YOUR TASK:
In the data, find the word "instant" and copy out every line that has it.

[Data excerpts]
▼

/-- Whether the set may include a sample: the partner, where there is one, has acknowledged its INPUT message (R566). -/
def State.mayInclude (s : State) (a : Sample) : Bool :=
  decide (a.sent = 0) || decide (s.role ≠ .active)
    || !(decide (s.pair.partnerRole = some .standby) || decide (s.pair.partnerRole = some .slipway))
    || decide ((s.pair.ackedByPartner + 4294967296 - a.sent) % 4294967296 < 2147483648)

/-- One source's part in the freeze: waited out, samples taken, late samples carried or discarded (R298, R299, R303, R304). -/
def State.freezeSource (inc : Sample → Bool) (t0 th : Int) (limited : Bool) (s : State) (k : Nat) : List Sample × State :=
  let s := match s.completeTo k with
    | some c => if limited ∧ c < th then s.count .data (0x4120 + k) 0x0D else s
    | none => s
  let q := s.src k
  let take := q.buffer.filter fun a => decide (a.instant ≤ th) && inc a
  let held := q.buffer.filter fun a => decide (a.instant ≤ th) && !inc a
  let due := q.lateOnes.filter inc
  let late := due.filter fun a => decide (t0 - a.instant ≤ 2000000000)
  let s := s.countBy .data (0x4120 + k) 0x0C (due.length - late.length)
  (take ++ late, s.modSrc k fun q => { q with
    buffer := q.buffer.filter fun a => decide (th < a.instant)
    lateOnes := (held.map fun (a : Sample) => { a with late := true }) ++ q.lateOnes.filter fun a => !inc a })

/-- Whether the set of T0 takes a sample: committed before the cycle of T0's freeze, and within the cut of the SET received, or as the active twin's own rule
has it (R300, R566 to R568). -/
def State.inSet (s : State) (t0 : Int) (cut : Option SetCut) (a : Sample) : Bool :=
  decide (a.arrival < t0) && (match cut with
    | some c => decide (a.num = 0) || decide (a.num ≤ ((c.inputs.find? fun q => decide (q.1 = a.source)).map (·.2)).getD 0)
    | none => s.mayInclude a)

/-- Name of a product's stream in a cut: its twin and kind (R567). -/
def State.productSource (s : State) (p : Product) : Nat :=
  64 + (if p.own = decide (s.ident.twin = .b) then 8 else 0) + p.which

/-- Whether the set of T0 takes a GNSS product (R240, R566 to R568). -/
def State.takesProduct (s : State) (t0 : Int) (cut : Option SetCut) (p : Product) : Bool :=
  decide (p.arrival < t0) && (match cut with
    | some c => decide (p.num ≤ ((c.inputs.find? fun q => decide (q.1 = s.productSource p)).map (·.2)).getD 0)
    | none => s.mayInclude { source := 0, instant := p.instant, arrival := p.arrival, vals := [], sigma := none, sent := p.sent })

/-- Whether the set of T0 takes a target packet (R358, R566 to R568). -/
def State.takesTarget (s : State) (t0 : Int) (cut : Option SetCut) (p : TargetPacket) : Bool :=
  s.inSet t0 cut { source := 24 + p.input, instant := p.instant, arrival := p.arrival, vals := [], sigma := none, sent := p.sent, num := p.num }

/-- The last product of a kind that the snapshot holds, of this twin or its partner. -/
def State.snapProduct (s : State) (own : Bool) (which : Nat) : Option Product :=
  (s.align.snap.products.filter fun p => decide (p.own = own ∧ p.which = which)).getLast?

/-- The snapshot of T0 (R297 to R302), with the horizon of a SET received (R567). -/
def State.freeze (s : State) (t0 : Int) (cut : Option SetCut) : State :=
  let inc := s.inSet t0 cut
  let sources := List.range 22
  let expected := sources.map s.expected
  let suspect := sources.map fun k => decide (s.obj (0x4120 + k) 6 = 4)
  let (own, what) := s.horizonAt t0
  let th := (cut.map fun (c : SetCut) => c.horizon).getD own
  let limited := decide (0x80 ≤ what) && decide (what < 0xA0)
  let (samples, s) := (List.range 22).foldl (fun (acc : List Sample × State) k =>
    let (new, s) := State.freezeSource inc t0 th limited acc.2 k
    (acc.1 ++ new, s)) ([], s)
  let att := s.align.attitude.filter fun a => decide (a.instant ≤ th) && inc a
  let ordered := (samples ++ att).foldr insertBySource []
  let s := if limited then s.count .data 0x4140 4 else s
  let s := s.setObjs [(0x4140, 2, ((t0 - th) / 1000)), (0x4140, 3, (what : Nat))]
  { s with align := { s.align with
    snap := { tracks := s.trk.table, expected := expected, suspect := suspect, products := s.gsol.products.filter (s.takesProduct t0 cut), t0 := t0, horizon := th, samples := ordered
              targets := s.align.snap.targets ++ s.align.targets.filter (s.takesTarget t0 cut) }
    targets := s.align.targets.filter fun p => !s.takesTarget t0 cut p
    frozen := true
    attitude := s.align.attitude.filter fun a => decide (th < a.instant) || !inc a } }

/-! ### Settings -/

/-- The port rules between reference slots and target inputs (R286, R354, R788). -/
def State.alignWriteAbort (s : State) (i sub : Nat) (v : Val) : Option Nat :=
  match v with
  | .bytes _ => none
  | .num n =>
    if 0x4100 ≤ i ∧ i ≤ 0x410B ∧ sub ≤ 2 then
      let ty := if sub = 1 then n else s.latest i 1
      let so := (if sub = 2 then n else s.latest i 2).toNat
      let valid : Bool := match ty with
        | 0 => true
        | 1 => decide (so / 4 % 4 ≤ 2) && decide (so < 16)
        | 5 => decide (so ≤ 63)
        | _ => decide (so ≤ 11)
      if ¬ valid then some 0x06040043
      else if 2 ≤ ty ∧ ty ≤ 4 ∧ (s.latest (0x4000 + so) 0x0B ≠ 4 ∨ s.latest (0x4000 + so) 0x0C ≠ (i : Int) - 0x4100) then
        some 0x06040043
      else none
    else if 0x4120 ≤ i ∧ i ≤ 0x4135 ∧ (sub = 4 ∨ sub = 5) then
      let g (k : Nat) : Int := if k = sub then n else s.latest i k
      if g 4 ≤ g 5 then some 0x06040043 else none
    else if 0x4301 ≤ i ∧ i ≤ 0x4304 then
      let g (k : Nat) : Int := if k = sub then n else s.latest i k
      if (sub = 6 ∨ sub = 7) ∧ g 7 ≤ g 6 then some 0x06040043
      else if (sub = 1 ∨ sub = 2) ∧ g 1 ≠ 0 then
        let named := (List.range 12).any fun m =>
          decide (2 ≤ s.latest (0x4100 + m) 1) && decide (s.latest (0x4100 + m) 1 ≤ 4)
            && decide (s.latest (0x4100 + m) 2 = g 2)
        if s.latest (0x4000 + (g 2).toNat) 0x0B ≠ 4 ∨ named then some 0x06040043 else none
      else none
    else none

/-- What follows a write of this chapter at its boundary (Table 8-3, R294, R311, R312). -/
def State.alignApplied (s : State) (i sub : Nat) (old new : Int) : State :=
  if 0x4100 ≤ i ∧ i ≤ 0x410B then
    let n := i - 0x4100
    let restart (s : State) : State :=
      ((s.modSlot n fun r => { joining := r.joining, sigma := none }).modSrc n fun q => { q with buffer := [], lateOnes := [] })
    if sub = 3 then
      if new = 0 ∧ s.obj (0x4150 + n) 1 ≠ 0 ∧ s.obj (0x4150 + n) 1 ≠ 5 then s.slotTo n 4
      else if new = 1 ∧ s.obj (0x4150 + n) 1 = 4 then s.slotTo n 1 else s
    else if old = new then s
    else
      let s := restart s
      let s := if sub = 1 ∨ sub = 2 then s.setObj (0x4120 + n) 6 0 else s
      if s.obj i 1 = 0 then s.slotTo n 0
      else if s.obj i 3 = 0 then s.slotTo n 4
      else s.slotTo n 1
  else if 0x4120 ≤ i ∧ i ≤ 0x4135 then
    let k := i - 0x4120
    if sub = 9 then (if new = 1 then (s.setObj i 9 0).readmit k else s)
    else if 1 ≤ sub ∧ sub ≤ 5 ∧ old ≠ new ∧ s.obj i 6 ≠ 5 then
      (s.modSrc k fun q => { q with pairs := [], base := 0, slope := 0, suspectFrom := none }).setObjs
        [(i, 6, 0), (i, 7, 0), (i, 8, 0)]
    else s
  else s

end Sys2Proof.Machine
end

▲
▼

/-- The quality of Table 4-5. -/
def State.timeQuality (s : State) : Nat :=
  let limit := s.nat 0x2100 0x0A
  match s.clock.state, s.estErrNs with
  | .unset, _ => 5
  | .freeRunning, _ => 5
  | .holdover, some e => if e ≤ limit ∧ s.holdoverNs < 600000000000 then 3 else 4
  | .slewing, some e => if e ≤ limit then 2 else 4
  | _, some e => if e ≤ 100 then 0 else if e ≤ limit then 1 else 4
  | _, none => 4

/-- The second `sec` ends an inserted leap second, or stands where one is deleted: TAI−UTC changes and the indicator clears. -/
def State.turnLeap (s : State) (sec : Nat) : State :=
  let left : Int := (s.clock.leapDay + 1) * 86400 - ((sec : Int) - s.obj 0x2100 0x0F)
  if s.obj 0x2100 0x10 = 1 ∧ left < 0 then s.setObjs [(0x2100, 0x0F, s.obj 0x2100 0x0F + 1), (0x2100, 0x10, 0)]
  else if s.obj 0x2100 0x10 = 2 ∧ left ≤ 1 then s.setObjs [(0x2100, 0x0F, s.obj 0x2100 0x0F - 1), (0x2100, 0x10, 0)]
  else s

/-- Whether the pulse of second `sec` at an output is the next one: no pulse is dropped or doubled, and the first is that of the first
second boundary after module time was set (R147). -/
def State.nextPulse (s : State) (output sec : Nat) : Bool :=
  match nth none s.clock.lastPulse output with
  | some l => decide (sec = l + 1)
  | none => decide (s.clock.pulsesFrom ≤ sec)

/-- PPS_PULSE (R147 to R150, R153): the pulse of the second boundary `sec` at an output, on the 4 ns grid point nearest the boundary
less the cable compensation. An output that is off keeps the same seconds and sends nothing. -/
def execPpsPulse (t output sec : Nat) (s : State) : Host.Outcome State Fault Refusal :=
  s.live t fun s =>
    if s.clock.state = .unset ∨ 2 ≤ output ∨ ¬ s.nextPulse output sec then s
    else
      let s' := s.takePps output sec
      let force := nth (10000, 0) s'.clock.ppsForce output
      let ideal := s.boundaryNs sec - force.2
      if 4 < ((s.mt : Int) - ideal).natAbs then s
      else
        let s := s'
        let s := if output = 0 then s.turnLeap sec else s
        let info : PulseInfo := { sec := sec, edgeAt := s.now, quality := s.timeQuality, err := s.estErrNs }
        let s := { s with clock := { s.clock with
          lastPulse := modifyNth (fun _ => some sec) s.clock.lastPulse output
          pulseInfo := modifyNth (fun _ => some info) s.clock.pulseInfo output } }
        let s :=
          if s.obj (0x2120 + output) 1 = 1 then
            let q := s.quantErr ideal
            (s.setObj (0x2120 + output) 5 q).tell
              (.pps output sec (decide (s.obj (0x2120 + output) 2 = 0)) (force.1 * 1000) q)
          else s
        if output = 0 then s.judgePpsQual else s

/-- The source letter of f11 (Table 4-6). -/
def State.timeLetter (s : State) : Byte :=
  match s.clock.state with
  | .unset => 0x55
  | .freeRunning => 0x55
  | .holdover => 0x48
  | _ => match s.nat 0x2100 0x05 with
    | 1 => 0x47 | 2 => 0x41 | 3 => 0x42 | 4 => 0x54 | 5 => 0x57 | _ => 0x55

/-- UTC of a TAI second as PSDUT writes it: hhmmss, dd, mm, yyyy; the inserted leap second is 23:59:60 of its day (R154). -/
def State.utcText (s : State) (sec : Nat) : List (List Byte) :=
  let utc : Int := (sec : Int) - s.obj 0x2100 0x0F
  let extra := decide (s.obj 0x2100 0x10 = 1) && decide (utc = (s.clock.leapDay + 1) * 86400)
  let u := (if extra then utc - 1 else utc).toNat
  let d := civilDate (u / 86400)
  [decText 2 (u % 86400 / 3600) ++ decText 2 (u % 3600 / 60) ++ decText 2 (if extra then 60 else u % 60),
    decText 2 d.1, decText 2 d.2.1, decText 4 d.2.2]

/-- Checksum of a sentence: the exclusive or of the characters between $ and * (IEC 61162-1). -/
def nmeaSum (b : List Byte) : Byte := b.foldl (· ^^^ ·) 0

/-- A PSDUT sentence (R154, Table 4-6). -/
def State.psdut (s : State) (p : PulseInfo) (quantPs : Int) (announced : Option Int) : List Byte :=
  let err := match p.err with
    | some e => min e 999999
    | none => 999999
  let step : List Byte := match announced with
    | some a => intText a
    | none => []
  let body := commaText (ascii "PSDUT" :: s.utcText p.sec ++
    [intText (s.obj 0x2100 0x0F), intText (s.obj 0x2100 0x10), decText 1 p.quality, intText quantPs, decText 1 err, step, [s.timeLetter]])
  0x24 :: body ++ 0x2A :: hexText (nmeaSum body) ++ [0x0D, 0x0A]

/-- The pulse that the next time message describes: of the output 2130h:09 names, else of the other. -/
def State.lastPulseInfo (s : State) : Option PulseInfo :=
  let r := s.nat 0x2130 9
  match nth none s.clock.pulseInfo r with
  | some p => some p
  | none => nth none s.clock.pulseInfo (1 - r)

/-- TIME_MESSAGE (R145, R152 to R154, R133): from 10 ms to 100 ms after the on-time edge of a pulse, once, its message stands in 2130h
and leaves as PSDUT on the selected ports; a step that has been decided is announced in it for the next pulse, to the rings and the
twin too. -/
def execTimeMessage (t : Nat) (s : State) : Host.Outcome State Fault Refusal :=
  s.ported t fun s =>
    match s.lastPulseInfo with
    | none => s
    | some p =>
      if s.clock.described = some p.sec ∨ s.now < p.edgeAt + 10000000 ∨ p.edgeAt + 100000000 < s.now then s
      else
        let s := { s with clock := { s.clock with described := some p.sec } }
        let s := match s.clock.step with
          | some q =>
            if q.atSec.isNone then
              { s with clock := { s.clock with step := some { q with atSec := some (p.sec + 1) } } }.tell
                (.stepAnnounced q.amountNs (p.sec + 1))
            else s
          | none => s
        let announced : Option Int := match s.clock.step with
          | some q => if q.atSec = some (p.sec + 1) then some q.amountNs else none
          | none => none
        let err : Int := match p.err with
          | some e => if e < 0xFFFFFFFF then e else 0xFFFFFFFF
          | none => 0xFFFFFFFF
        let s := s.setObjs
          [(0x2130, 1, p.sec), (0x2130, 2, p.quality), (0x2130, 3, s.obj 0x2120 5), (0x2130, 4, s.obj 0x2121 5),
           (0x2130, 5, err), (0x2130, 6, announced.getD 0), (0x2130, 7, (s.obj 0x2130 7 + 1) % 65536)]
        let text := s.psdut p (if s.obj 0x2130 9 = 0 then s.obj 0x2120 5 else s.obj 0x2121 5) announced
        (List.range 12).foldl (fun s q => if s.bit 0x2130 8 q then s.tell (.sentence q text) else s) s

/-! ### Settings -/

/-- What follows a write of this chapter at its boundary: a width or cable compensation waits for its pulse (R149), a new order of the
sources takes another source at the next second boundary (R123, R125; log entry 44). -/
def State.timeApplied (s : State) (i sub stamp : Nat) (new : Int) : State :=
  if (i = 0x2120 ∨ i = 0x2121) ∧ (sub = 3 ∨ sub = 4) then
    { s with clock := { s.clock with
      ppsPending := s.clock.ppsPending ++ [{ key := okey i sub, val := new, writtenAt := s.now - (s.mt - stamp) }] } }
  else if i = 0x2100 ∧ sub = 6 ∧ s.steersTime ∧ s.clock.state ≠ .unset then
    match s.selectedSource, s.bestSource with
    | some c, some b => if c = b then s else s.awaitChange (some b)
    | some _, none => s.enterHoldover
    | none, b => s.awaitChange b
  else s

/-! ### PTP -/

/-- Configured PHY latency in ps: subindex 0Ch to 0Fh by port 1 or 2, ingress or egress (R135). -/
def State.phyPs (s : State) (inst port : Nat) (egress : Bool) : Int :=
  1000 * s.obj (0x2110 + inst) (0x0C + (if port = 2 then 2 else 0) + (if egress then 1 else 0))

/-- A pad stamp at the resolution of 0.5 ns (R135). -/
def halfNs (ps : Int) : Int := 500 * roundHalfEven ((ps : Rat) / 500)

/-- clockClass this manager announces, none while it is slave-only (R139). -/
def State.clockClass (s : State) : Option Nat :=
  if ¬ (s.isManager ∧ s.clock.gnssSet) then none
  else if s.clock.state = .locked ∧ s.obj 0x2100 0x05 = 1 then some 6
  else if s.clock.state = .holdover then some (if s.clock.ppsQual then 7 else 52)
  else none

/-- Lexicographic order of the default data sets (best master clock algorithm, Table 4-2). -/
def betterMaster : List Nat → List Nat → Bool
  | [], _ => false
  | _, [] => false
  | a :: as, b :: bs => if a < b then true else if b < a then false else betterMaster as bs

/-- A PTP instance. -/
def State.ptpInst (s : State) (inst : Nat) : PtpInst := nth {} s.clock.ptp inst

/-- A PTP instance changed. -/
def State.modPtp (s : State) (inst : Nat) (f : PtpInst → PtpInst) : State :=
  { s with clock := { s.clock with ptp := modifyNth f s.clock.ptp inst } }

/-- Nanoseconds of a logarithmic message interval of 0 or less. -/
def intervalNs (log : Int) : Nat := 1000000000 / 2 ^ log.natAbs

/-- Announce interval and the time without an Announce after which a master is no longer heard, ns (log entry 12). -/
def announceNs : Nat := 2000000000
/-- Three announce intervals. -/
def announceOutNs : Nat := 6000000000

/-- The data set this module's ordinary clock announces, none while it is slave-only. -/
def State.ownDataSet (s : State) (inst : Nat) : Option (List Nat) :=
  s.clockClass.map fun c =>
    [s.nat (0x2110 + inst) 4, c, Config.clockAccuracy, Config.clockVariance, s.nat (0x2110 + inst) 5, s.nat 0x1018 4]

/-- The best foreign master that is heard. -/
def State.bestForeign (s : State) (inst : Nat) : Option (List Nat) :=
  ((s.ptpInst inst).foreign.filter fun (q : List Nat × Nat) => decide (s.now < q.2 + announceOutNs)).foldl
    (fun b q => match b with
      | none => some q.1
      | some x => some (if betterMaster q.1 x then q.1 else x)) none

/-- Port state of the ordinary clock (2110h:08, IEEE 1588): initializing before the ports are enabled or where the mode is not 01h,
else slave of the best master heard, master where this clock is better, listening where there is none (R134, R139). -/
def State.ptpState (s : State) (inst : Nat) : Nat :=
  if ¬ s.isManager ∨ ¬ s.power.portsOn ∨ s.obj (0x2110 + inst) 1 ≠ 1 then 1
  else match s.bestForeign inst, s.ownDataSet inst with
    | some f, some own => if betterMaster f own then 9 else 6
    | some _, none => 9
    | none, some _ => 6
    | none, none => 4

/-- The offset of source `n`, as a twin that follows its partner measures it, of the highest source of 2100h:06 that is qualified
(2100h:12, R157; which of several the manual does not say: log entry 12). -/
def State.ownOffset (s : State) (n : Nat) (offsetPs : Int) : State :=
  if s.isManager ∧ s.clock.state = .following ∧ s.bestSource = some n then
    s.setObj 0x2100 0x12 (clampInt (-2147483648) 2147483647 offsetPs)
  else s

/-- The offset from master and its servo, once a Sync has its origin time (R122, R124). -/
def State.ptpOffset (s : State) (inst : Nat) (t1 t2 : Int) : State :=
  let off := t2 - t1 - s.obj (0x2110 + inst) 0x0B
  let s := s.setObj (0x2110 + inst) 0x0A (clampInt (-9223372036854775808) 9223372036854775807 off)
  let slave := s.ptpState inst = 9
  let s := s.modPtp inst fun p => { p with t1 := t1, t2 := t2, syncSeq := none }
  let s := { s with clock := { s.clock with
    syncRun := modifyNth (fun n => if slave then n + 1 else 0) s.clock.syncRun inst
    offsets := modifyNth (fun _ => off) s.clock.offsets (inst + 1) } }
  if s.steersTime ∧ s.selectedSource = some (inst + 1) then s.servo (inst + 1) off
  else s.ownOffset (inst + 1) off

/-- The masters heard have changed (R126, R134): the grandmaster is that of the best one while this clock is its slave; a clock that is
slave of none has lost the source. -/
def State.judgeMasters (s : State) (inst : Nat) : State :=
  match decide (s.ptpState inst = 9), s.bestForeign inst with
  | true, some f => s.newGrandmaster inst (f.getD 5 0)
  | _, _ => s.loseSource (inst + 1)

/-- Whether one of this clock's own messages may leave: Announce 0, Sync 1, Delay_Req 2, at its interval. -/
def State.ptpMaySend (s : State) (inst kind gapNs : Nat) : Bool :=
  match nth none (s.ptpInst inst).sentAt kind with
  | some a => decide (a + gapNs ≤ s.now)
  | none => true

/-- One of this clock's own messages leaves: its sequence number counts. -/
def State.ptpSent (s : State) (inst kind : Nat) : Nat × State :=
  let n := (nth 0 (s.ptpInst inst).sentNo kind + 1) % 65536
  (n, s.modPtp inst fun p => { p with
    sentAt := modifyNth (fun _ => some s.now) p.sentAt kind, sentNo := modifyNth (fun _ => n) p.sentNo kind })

▲

RESPONSE FOR THIS EXERCISE:
  let take := q.buffer.filter fun a => decide (a.instant ≤ th) && inc a
  let held := q.buffer.filter fun a => decide (a.instant ≤ th) && !inc a
  let late := due.filter fun a => decide (t0 - a.instant ≤ 2000000000)
    buffer := q.buffer.filter fun a => decide (th < a.instant)
    | none => s.mayInclude { source := 0, instant := p.instant, arrival := p.arrival, vals := [], sigma := none, sent := p.sent })
  s.inSet t0 cut { source := 24 + p.input, instant := p.instant, arrival := p.arrival, vals := [], sigma := none, sent := p.sent, num := p.num }
  let att := s.align.attitude.filter fun a => decide (a.instant ≤ th) && inc a
    attitude := s.align.attitude.filter fun a => decide (th < a.instant) || !inc a } }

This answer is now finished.